Let’s use our common sense shall we?

This megaproject will stretch 1,661 miles from Alberta to Texas’s Gulf Coast region. Immediately upon completion, the pipeline will have the capacity to carry 700,000 barrels per day (bpd) and ultimately the ability to transport 900,000 bpd.

The ability to move an additional 900,000 bpd to refineries won’t have the effect of lowering gas prices?

In fact, the Keystone XL pipeline will give our country a more stable and cheaper source of fuel and create thousands of quality American jobs. And taxpayers (think Solyndra) will not risk a dime.

Think of the public-policy benefits of the project, the sound private economics aside.

The United States currently consumes 25% of the world’s energy, but produces less than 5 percent. Heavily dependent on foreign oil, America imports 11 million barrels each day.

This need for foreign oil isn’t going to change anytime soon. The 2010 Annual Energy Outlook projects that over 40 percent of U.S. liquid fuel consumption will be supplied by imports through 2035. Global demand for oil will only rise too — 39% between 2005 and 2030.

Also note that oil imports to the United States from South America aren’t holding steady. Mexico and Venezuela, two historically large exporters of crude oil, have radically reduced production in the past few years, making imports from Canada that much more essential.

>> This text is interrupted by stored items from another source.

/-- Keeping the greatest time; entries that a later one of the same bytes covers go. -/
def State.noteSeen (s : State) (b : SeenBy) (line : Nat) (t : DWord) (m : BitVec 128 := lineMask) : State :=
  if s.seen.any fun x => x.by_ == b && x.line == line && x.bytes &&& m == m && decide (t.toNat ≤ x.time.toNat) then s
  else { s with seen := (s.seen.filter fun x =>
    !(x.by_ == b && x.line == line && x.bytes &&& ~~~m == 0 && decide (x.time.toNat ≤ t.toNat))) ++ [⟨b, line, t, m⟩] }

/-- A write or an atomic of a lane has been performed at a time: a store to some bytes for its own later watched loads of them
(03_watch_table.md R66), each for the later loads of a barrel core's port (14_memory_model.md R313), for a warp's own, and for its
core where a release of core scope has passed it (R318). -/
def State.noteWrite (s : State) (core : CoreId) (uid l id line : Nat) (t : DWord) (own : BitVec 128) : State :=
  let s := s.settleAccess uid id l t false
  let s := if own = 0 then s else s.noteSeen (.own uid l) line t own
  let s := if isWideCore core.core then s.noteSeen (.unit uid) line t else s
  if !isWideCore core.core || s.ported.contains id then s.noteSeen (.port core) line t else s

/-- The 64-bit time of a stamp at or before a time. -/
def stampTime (t : DWord) (x : Stamp) : DWord := t - (t.extractLsb' 0 32 - x).setWidth 64

/-- A lane has loaded a write of a stamp: later loads of its warp return no older one (R316). -/
def State.noteLoad (s : State) (uid l line : Nat) (wts : Stamp) : State :=
  match s.agent? uid with
  | none => s
  | some a =>
    let w := stampTime (raise (a.lane l).ltime wts) wts
    if a.wide && a.lanes.any fun ln => ln.ltime.toNat < w.toNat then s.noteSeen (.unit uid) line w else s

/-- The time at which a lane loads a line: its own after a fence, that of what its port or its warp has performed on the line,
and the floor (R51, R313, R316). -/
def State.loadTime (s : State) (a : Agent) (l line : Nat) : DWord :=
  s.floorT a.place.cluster (tmax (tmax (a.lane l).ltime (a.lane l).fenceAcq)
    (tmax (s.seenAt (.port a.place.coreId) line) (s.seenAt (.unit a.uid) line)))

/-- The time at which a lane writes: its own after a fence of either kind (R320), and the floor (R51). -/
def State.writeTime (s : State) (a : Agent) (l : Nat) : DWord :=
  s.floorT a.place.cluster (tmax (a.lane l).ltime (tmax (a.lane l).fenceAcq (a.lane l).fenceRel))

/-- The lanes of a unit that a mask names. -/
def State.liftLanes (s : State) (uid : Nat) (m : Mask) (t : DWord) : State :=
  (Mask.list m).foldl (fun s l => s.liftLane uid l t) s

/-- A load at a cluster cache at time t that can be answered there (R43): the data, the new time, the new state. -/
def State.hitAt (s : State) (cluster line : Nat) (t : DWord) : Option (State × LineData × BitVec 8 × DWord) :=
  match s.copyOf cluster line with
  | some c =>
    match c.st with
    | .L expired => if !expired && sle (t.extractLsb' 0 32) c.rts then some (s, c.data, 0, raise t c.wts) else none
    | .O =>
      let t' := raise t c.wts
      some (s.updCopy cluster line fun c => { c with rts := smax c.rts (t'.extractLsb' 0 32) }, c.data, c.bad, t')
    | .U .. => none
  | none => none

/-- A miss of a cluster has to wait: its 256 miss records are in use, or others have waited longer for one
(04_cluster_store.md R72). -/
def State.missFull (s : State) (cluster : Nat) : Bool :=
  decide (256 ≤ (s.misses.filter (·.cluster == cluster)).length) || s.missWait.any (·.1 == cluster)

/-- The whole of a load at a cluster at time t as one action: a hit, or a read at the home with an install for a class other
than 0 (R41, R43). It serves engine reads and fetches. None where the home waits, or the miss has to wait for a record; one that
goes on needs its record only within the action (log entry 56). -/
def State.loadNow (s : State) (cluster job line : Nat) (t : DWord) (cls : Nat) :
    AtHome (State × LineData × BitVec 8 × DWord) :=
  let t := s.floorT cluster t
  match s.hitAt cluster line t with
  | some r => .ok (r.1.raiseCtime cluster r.2.2.2, r.2)
  | none =>
    match (if s.missFull cluster then .error line else s.homeReadAt line t (s.leaseLen job cls)) with
    | .error l => .error l
    | .ok (s, r) =>
      let t' := raise t r.wts
      let s := (s.tally cluster 0x05 1).gotStamp cluster r.e
      let s := if s.effClass job cls = 0 ∨ r.bad ≠ 0 then s
        else s.setCopy ⟨cluster, line, .L false, r.data, 0, r.wts, r.e⟩
      .ok (s.raiseCtime cluster t', r.data, r.bad, t')

/-- The write into an O copy (R44); `whole`: it is the last part of an engine's write of all 16 bytes of its sector, whose poison
goes (19_traps.md R430). -/
def State.writeO (s : State) (cluster line : Nat) (t : DWord) (off : Nat) (bytes : List Byte) (bad : Bool)
    (whole : Bool := false) : State × DWord :=
  match s.copyOf cluster line with
  | none => (s, t)
  | some c =>
    let t' := raise t (c.rts + 1)
    let st : Stamp := t'.extractLsb' 0 32
    let full := (List.range 8).foldl (fun m i =>
      if off ≤ 16 * i ∧ 16 * i + 16 ≤ off + bytes.length then m ||| BitVec.ofNat 8 (2 ^ i) else m)
      (if whole then sectorMask off bytes.length else 0 : BitVec 8)
    let b := if bad then c.bad ||| sectorMask off bytes.length else c.bad &&& ~~~full
    ((s.updCopy cluster line fun c =>
      { c with data := setLineBytes c.data off bytes, wts := st, rts := st, bad := b }).raiseCtime cluster t', t')

/-- The whole of a store at a cluster at time t as one action (R44): ownership, then the bytes at raise(t, `rts` + 1). It
serves engine writes. `bad` marks the data as poisoned; poison of a sector goes with a
write of all its 16 bytes, of which this may be the last part (19_traps.md R430). None where the home waits. -/
def State.storeNow (s : State) (cluster line : Nat) (t : DWord) (off : Nat) (bytes : List Byte) (bad : Bool)
    (whole : Bool := false) : AtHome (State × DWord) :=
  let own : AtHome State :=
    match s.copyOf cluster line with
    | some c => if c.isO then .ok s else
        (s.homeOwnAt line cluster).map fun r => r.1.setCopy ⟨cluster, line, .O, r.2.data, r.2.bad, r.2.wts, r.2.e⟩
    | none => (s.homeOwnAt line cluster).map fun r => r.1.setCopy ⟨cluster, line, .O, r.2.data, r.2.bad, r.2.wts, r.2.e⟩
  match own with
  | .error l => .error l
  | .ok s => .ok (s.writeO cluster line (s.floorT cluster t) off bytes bad whole)

/-- The poison of a line as a reader at its home meets it: that of an O copy, or the home's with that of the U copies. -/
def State.badOf (s : State) (line : Nat) : BitVec 8 :=
  let h := s.homeOf line
  match h.owner with
  | some k => match s.copyOf k line with | some c => c.bad | none => h.bad
  | none => (s.copies.filter fun c => c.line == line && c.isU && h.holders.getLsbD c.cluster).foldl (fun b c => b ||| c.bad) h.bad

/-- The poison of a line that a load at time t of a cluster meets: that of the copy it hits, or what the home answers with
(19_traps.md R429). Without a time the access is one of the home. -/
def State.badSeen (s : State) (cluster : Nat) (t : Option DWord) (line : Nat) : BitVec 8 :=
  match t.bind (s.hitAt cluster line) with
  | some r => r.2.2.1
  | none => s.badOf line

/-- The write-back of a line inside one larger action: the home takes it at once, so that the action can go on with the same
line. -/
def State.writeBackNow (s : State) (cluster line : Nat) : State :=
  match s.copyOf cluster line with
  | none => s
  | some c =>
    match c.st with
    | .O => ((s.homeWritebackAt line cluster c.data c.bad c.wts c.rts).getD s).dropCopy cluster line
    | _ => s.evict cluster line

end Sys2Proof.Machine
end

A new influx of up to 700,000 bpd from Canada will dramatically increase U.S supplies and in turn drive gas prices down. A study from Energy Policy Research Foundation found a greater supply of Canadian oil could save Gulf Coast refiners almost $500 million annually in transport costs, which, in turn, would mean lower prices for consumers at the pump.

Keystone XL’s impact on cost is simple: a supply of plentiful and easily accessible oil drives down prices for gasoline and other consumer staples.